* [TASK DETAILS] Search the data for the string "PortId" and extract every line where it appears.

________

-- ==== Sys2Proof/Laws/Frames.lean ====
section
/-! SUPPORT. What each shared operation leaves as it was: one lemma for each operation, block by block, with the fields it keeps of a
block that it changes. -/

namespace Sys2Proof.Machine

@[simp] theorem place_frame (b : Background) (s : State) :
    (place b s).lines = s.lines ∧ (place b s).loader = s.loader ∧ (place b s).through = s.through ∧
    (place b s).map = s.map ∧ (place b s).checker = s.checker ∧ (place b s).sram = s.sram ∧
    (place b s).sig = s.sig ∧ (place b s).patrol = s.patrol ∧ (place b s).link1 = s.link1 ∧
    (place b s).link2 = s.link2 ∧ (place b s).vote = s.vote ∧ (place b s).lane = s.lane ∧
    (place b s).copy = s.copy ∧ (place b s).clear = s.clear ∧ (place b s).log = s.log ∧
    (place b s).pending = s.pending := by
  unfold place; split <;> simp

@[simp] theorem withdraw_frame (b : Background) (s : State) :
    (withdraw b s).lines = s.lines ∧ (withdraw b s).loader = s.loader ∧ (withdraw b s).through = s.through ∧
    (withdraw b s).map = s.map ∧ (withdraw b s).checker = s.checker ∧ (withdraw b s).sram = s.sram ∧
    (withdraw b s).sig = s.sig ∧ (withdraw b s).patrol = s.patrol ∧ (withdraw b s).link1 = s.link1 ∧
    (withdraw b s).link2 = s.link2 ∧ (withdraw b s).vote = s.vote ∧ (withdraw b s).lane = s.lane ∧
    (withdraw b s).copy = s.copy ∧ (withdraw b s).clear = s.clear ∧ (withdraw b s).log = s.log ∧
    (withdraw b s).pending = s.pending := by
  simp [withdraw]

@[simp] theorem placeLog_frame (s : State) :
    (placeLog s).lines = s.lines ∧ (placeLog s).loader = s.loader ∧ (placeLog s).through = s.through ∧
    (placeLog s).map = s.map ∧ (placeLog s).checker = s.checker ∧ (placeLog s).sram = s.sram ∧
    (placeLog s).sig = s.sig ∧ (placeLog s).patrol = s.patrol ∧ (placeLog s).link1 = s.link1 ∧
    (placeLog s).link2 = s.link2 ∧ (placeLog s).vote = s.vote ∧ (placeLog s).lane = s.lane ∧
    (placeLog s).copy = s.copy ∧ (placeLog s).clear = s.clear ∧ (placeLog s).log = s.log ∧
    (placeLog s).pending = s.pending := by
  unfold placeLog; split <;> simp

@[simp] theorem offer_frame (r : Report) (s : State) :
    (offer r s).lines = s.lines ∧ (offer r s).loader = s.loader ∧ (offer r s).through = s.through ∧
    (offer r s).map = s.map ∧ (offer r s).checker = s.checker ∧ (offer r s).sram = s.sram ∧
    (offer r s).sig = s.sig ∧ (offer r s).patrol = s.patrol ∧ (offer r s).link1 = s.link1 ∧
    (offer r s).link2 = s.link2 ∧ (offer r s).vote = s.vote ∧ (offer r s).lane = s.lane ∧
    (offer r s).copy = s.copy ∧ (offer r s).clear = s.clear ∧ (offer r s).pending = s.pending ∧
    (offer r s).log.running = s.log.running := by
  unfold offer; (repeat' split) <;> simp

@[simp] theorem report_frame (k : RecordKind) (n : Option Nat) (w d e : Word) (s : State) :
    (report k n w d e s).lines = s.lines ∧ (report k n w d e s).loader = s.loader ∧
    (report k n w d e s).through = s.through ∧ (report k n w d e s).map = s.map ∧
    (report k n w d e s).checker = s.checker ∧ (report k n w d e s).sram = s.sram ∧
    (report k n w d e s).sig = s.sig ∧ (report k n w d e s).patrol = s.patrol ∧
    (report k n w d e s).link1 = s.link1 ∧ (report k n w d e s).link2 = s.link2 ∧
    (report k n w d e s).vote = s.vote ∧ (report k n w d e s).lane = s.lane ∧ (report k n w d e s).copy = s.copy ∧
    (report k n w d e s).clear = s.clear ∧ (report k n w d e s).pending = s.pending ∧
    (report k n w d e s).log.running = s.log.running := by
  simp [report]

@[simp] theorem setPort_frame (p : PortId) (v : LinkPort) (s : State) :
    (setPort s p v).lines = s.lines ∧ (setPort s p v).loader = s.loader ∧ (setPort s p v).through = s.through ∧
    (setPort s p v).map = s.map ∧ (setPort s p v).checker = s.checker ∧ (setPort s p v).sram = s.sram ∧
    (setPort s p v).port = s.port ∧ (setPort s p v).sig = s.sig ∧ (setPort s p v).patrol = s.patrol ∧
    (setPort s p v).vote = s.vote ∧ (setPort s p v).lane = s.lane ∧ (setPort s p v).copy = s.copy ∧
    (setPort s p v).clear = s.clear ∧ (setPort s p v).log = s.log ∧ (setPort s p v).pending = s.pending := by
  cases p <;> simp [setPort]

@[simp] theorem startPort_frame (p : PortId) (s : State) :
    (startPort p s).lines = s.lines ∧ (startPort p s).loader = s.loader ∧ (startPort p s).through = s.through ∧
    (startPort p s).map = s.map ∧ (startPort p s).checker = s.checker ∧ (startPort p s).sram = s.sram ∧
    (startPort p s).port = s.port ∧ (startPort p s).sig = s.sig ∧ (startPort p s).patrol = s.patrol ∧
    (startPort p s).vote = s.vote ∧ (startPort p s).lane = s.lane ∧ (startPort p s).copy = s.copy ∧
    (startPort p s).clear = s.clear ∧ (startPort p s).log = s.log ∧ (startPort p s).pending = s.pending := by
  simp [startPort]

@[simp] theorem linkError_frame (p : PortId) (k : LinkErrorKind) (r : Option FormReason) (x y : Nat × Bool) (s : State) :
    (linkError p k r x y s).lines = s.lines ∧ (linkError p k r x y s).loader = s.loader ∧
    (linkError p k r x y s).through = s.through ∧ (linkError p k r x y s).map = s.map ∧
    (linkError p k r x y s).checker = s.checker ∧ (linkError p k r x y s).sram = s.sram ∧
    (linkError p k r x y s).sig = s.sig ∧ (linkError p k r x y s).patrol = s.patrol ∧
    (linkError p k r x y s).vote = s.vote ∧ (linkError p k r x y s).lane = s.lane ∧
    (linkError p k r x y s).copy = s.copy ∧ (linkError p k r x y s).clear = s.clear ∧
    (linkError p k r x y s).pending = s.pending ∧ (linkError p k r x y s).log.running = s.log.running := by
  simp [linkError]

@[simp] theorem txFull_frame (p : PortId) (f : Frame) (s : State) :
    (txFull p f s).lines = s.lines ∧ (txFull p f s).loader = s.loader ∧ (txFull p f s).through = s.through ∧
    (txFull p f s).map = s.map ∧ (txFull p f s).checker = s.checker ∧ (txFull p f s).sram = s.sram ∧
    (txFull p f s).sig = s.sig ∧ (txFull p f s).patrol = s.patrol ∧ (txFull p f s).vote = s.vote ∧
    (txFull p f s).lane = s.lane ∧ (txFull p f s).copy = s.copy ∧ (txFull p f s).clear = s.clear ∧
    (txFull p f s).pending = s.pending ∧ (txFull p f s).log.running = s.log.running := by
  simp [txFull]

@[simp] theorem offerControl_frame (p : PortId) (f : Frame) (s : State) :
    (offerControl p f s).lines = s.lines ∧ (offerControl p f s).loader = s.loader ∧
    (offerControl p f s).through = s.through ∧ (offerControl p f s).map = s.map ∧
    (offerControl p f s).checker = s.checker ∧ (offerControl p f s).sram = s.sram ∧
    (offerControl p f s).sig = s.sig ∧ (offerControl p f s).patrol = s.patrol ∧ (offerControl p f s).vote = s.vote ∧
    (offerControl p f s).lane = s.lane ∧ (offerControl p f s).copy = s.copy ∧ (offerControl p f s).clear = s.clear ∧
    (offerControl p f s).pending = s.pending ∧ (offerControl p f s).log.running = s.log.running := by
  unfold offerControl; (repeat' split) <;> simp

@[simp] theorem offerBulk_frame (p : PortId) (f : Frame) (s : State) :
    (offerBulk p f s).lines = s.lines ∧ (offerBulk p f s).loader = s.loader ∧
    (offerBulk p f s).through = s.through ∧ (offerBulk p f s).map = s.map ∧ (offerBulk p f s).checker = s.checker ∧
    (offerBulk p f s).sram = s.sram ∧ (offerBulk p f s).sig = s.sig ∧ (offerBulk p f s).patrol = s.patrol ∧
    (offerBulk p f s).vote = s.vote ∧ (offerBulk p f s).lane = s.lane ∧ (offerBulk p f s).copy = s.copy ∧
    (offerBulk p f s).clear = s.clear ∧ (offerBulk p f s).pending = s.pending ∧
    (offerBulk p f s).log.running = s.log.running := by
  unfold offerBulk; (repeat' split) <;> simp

________

* [TASK RESPONSE]
@[simp] theorem setPort_frame (p : PortId) (v : LinkPort) (s : State) :
@[simp] theorem startPort_frame (p : PortId) (s : State) :
@[simp] theorem linkError_frame (p : PortId) (k : LinkErrorKind) (r : Option FormReason) (x y : Nat × Bool) (s : State) :
@[simp] theorem txFull_frame (p : PortId) (f : Frame) (s : State) :
@[simp] theorem offerControl_frame (p : PortId) (f : Frame) (s : State) :
@[simp] theorem offerBulk_frame (p : PortId) (f : Frame) (s : State) :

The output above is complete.